■ **TASK GOAL**:
Return precisely the opening lines of the listing below, ending with the line that contains "rw [presentedOf_split] at one".

■ **WORKING DATA**:

/-- A waiting, ready or presented operation leaves its slot, its entries and its request (R83). -/
theorem ledger_abortOperation (h : Ledger s) : Ledger (abortOperation s) := by
  unfold abortOperation
  split
  next r found =>
    split
    next waiting =>
      refine KeepsLedger.ledger (s := s) ⟨id, rfl, ?_, rfl, rfl, rfl⟩ h
      exact keepsBooks_modifyFirst (fun q hq => by simp_all [HeldRequest.offBooks]) (by simp)
    split
    · exact h
    next notWaiting notGranted =>
      obtain ⟨before, after, split, test, others⟩ := find?_parts found
      obtain ⟨office, reckoner, management, once⟩ := h
      obtain ⟨entries, two, one, drain, restart⟩ := (officeSound_law_iff s).mp office
      have phase : r.phase = .ready ∨ r.phase = .presented := by
        simp_all [HeldRequest.isWaitingOperation]
      have aside : r.aside = entriesNeeded r.request := by simp [HeldRequest.aside, phase]
      have notUnderway : ¬ (r.phase = .underway ∧ r.request.isRestart = true) := by
        rcases phase with p | p <;> simp [p]
      have law : RequestLaw (before ++ after) s.mgmt.drain := by
        rw [split] at two one restart
        rw [presentedOf_split] at one
        rw [restarting_split notUnderway] at restart
        refine ⟨?_, by omega, drain, restart⟩
        simp only [List.length_append, List.length_cons] at two ⊢
        omega
      have aborted {u : State} (queue : u.officeQueue = s.officeQueue) (mgmt : u.mgmt = s.mgmt)
          (busy : u.reckoner = s.reckoner) (once : Once u.store.arbiter)
          (asks : s.reckoner.isSome = true ↔ Asks u.store.arbiter .reckoner)
          (waits : 1 ≤ presentedOf (before ++ after) + (if s.mgmt.drain.presented then 1 else 0)
            ↔ Asks u.store.arbiter .management) :
          Ledger (placeReply r Reply.aborted (returnAside (entriesNeeded r.request) (onRequests
            (fun l => l.eraseP (fun q => q.isWaitingOperation || q.phase == .presented)) u))) := by
        have erased : (onRequests (fun l => l.eraseP (fun q => q.isWaitingOperation
            || q.phase == .presented)) u).mgmt.requests = before ++ after := by
          simp only [onRequests, mgmt, split]
          exact eraseP_split others test
        have total : asideHeld s = asideHeld (onRequests (fun l => l.eraseP
            (fun q => q.isWaitingOperation || q.phase == .presented)) u) + entriesNeeded r.request := by
          rw [← aside]
          refine asideHeld_add (by simp [onRequests, busy]) (by simp [onRequests, mgmt]) ?_
          rw [erased, split, asideOf_split]
          omega
        rw [total] at entries
        have replied := Entries.aborted (entries.of_queue (t := onRequests (fun l => l.eraseP
          (fun q => q.isWaitingOperation || q.phase == .presented)) u) queue)
          (one_le_entriesNeeded r.request) (.reply r.sequence r.number r.code Reply.aborted)
        have drained : (onRequests (fun l => l.eraseP
            (fun q => q.isWaitingOperation || q.phase == .presented)) u).mgmt.drain = s.mgmt.drain := by
          simp [onRequests, mgmt]
        refine ⟨(officeSound_law_iff _).mpr ⟨?_, ?_⟩, ?_, ?_, ?_⟩
        · rw [asideHeld_add (n := 0) (s := onRequests (fun l => l.eraseP
            (fun q => q.isWaitingOperation || q.phase == .presented)) u) (by simp [placeReply])
            (by simp [placeReply]) (by simp [placeReply])]
          exact replied
        · simp only [placeReply, placeFrame_frame, returnAside_frame, erased, drained]
          exact law
        · simpa [placeReply, onRequests, busy] using asks
        · rw [outstanding_eq]
          simp only [placeReply, placeFrame_frame, returnAside_frame, erased, drained]
          exact waits
        · simpa [placeReply, onRequests] using once
      split
      next presented =>
        have other : s.store.arbiter.holder ≠ some .management := fun holds => notGranted ⟨presented, holds⟩
        rw [split, presentedOf_split, if_pos presented] at one
        refine aborted rfl rfl rfl (once_withdraw once _) ?_ ?_
        · simpa [onArbiter, asks_withdraw other] using reckoner
        · refine iff_of_false (by omega) ?_
          simp [onArbiter, asks_withdraw other]
      next notPresented =>
        refine aborted rfl rfl rfl once reckoner ?_
        rw [← management, outstanding_eq, split, presentedOf_split, if_neg notPresented, Nat.zero_add]
  next => exact h

/-- A taken RESTART is underway (R176). -/
theorem restarting_advanceTaken {r : HeldRequest} (taken : nextTaken s = some r)
    (isRestart : r.request.isRestart = true) :
    restarting (advanceTaken .underway s).mgmt.requests := by
  obtain ⟨before, after, split, test, others⟩ := find?_parts taken
  have changed : (advanceTaken .underway s).mgmt.requests
      = before ++ { r with phase := .underway } :: after := by
    unfold advanceTaken onRequests
    rw [split]
    exact modifyFirst_split others test
  rw [changed]
  simp [restarting, isRestart]

theorem ledger_beginDrain (n : Nat) (h : Ledger s) (running : restarting s.mgmt.requests)
    (noStep : s.mgmt.drain.presented = false) : Ledger (beginDrain n s) := by
  obtain ⟨office, reckoner, management, once⟩ := h
  obtain ⟨entries, two, one, _, _⟩ := (officeSound_law_iff s).mp office
  have held : asideHeld (beginDrain n s) = asideHeld s := asideHeld_add (n := 0) rfl noStep.symm rfl
  have same : outstanding (beginDrain n s) = outstanding s := outstanding_add (n := 0) noStep.symm rfl
  rw [noStep] at one
  refine ⟨(officeSound_law_iff _).mpr ⟨?_, ⟨two, one, (nomatch ·), fun _ => running⟩⟩,
    reckoner, by rw [same]; exact management, once⟩
  rw [held]
  exact entries.of_queue rfl

theorem not_restarting (h : restartHeld s = false) : ¬ restarting s.mgmt.requests := by
  intro running
  obtain ⟨r, hr, phase⟩ := List.any_eq_true.mp running
  simp only [Bool.and_eq_true, beq_iff_eq] at phase
  have := List.any_eq_false.mp h r hr
  simp [phase.1, phase.2] at this

theorem ledger_restartNow {r : HeldRequest} (taken : nextTaken s = some r)
    (isRestart : r.request.isRestart = true) (free : restartHeld s = false) (h : Ledger s) :
    Ledger (restartNow s) := by
  have begun := restarting_advanceTaken taken isRestart
  have advanced : KeepsLedger s (setService .halted (advanceTaken .underway s)) :=
    keepsLedger_moves (k := ⟨false, false, false, false⟩) (s0 := s) rfl
      (.tail (.single (move_advanceTaken (by simp) s)) (.service _ _))
  have flushed : KeepsLedger (setService .halted (advanceTaken .underway s))
      (emptyForward (flushTaps (setService .halted (advanceTaken .underway s)))) :=
    keepsLedger_moves (k := ⟨false, true, false, false⟩) (s0 := s) rfl
      (.tail (moves_flushTaps rfl _) (.emptyForward _))
  have noStep : s.mgmt.drain.presented = false := by
    obtain ⟨_, _, _, drain, restart⟩ := (officeSound_law_iff s).mp h.office
    refine Classical.byContradiction fun step => ?_
    exact not_restarting free (restart (drain (by simpa using step)))
  unfold restartNow
  dsimp only
  have silent : KeepsLedger s { emptyForward (flushTaps (setService .halted (advanceTaken .underway s))) with
      mgmt := { (emptyForward (flushTaps (setService .halted (advanceTaken .underway s)))).mgmt with
        events := [] } } :=
    (advanced.trans flushed).trans (keepsLedger_of_eq rfl rfl rfl rfl rfl)
  have swept := ledger_restartSweep (silent.ledger h)
  have mgmt (v : State) : (restartSweep v).mgmt = v.mgmt := by
    unfold restartSweep
    split <;> rfl
  generalize emptyForward (flushTaps (setService .halted (advanceTaken .underway s))) = u
    at flushed silent swept
  have slots (v : State) : KeepsLedger v (restartSlots v) :=
    keepsLedger_moves (k := ⟨false, false, false, false⟩) (s0 := s) rfl (moves_restartSlots rfl v)
  refine ledger_abortOperation (ledger_beginDrain _ ((slots _).ledger swept) ?_ ?_)
  · refine (slots _).requests.restart ?_
    rw [mgmt]
    exact flushed.requests.restart begun
  · rw [(slots _).drain, mgmt, silent.drain]
    exact noStep

/-! ### RESTART's completion (R176) -/

theorem ledger_completeRestart (h : Ledger s) : Ledger (completeRestart s) := by
  unfold completeRestart
  split
  next r found =>
    split
    next ready =>
      obtain ⟨ended, _, room⟩ := ready
      obtain ⟨before, after, split, test, others⟩ := find?_parts found
      obtain ⟨underway, _⟩ : r.phase = .underway ∧ r.request.isRestart = true := by simpa using test
      obtain ⟨office, reckoner, management, once⟩ := h
      obtain ⟨entries, two, one, drain, _⟩ := (officeSound_law_iff s).mp office
      have noStep : s.mgmt.drain.presented = false := by
        refine Classical.byContradiction fun step => ?_
        exact absurd (drain (by simpa using step)) (by simp [ended])
      have aside : asideOf s.mgmt.requests = asideOf (before ++ after) := by
        rw [split, asideOf_split]
        simp [HeldRequest.aside, underway]
      have presented : presentedOf s.mgmt.requests = presentedOf (before ++ after) := by
        rw [split, presentedOf_split, if_neg (by simp [underway]), Nat.zero_add]
      have erased : s.mgmt.requests.eraseP (fun q => q.phase == .underway && q.request.isRestart)
          = before ++ after := by
        rw [split]
        exact eraseP_split others test
      have closed {u : State} (requests : u.mgmt.requests = before ++ after)
          (gone : u.mgmt.drain = ⟨false, false, 0, 0⟩) (queue : u.officeQueue = s.officeQueue)
          (busy : u.reckoner = s.reckoner) (arbiter : u.store.arbiter = s.store.arbiter) : Ledger u := by
        have step : u.mgmt.drain.presented = s.mgmt.drain.presented := by rw [gone, noStep]
        refine ⟨(officeSound_law_iff _).mpr ⟨?_, ?_⟩, by rw [busy, arbiter]; exact reckoner, ?_,
          arbiter ▸ once⟩
        · rw [asideHeld_add (n := 0) (by rw [busy]) step (by rw [requests, aside, Nat.add_zero])]
          exact entries.of_queue queue
        · rw [requests, gone]
          rw [presented, noStep] at one
          rw [split] at two
          refine ⟨?_, one, (nomatch ·), (nomatch ·)⟩
          simp only [List.length_append, List.length_cons] at two ⊢
          omega
        · rw [arbiter, outstanding_add (n := 0) step (by rw [requests, presented, Nat.add_zero])]
          exact management
      refine KeepsLedger.ledger (keepsLedger_placeFrame _ ?_) (closed ?_ rfl rfl rfl rfl)
      · exact room
      · exact erased
    next => exact h
  next => exact h

/-! ### The law is kept (O56) -/

theorem ledger_effect {c : Instr} (noPin : isPin c = false) (h : Ledger s) : Ledger (effect c s) := by
  cases books : (scope c).books with
  | false => exact (keepsLedger_moves books (moves_effect noPin s)).ledger h
  | true =>
    cases c
    case drainStepSetAside => exact ledger_drainSetAside h
    case drainStep => exact ledger_drainWork h
    case restartComplete => exact ledger_completeRestart h
    case journeyOperationSetAside => exact ledger_setAsideOperation _ h
    case journeyQueryGrant | journeyCloseGrant | accountQueryGrant => exact ledger_grantEffect _ h
    case reckonerTakeTap => exact ledger_takeTap h
    case reckonerGrant => exact ledger_reckonerWork h
    case sweepRequest => exact ledger_askForStore h
    case sweepGrant => exact ledger_sweepGrant h
    case restart =>
      change Ledger (requestEffect .restart s)
      unfold requestEffect
      split
      next r taken =>
        split
        next row =>
          have isRestart : r.request = .restart := by
            cases hr : r.request <;> simp [requestRow, hr] at row ⊢
          rw [isRestart]
          change Ledger
            (if restartHeld s then answerTaken (Reply.refused .restartInProgress) s else restartNow s)
          split
          · exact (keepsLedger_move (k := ⟨false, false, false, false⟩) (s0 := s) rfl (move_answerTaken _ s)).ledger h
          next free => exact ledger_restartNow taken (by rw [isRestart]; rfl) (by simpa using free) h
        next => exact h
      next => exact h
    all_goals exact absurd books Bool.false_ne_true

end Sys2Proof.Machine

section
open Sys2Proof Sys2Proof.Machine

/-- Settles O56: the moves of most commands leave the books, and each command that writes in them is followed through. -/
theorem setAsideEntriesKept : Obligations.SetAsideEntriesKept := by
  refine kept_of_effects (fun _ _ h => h) (fun _ h => h) (fun straps s => ?_)
    fun c s noPin _ h => (ledger_iff _).mp (ledger_effect noPin ((ledger_iff s).mpr h))
  simp [OfficeSound, RequestersSound, asideHeld, outstanding, resetWith, State.reset, JourneyStore.reset,
    Arbiter.reset, holder, Management.reset]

■ **SOLUTION**:
/-- A waiting, ready or presented operation leaves its slot, its entries and its request (R83). -/
theorem ledger_abortOperation (h : Ledger s) : Ledger (abortOperation s) := by
  unfold abortOperation
  split
  next r found =>
    split
    next waiting =>
      refine KeepsLedger.ledger (s := s) ⟨id, rfl, ?_, rfl, rfl, rfl⟩ h
      exact keepsBooks_modifyFirst (fun q hq => by simp_all [HeldRequest.offBooks]) (by simp)
    split
    · exact h
    next notWaiting notGranted =>
      obtain ⟨before, after, split, test, others⟩ := find?_parts found
      obtain ⟨office, reckoner, management, once⟩ := h
      obtain ⟨entries, two, one, drain, restart⟩ := (officeSound_law_iff s).mp office
      have phase : r.phase = .ready ∨ r.phase = .presented := by
        simp_all [HeldRequest.isWaitingOperation]
      have aside : r.aside = entriesNeeded r.request := by simp [HeldRequest.aside, phase]
      have notUnderway : ¬ (r.phase = .underway ∧ r.request.isRestart = true) := by
        rcases phase with p | p <;> simp [p]
      have law : RequestLaw (before ++ after) s.mgmt.drain := by
        rw [split] at two one restart
        rw [presentedOf_split] at one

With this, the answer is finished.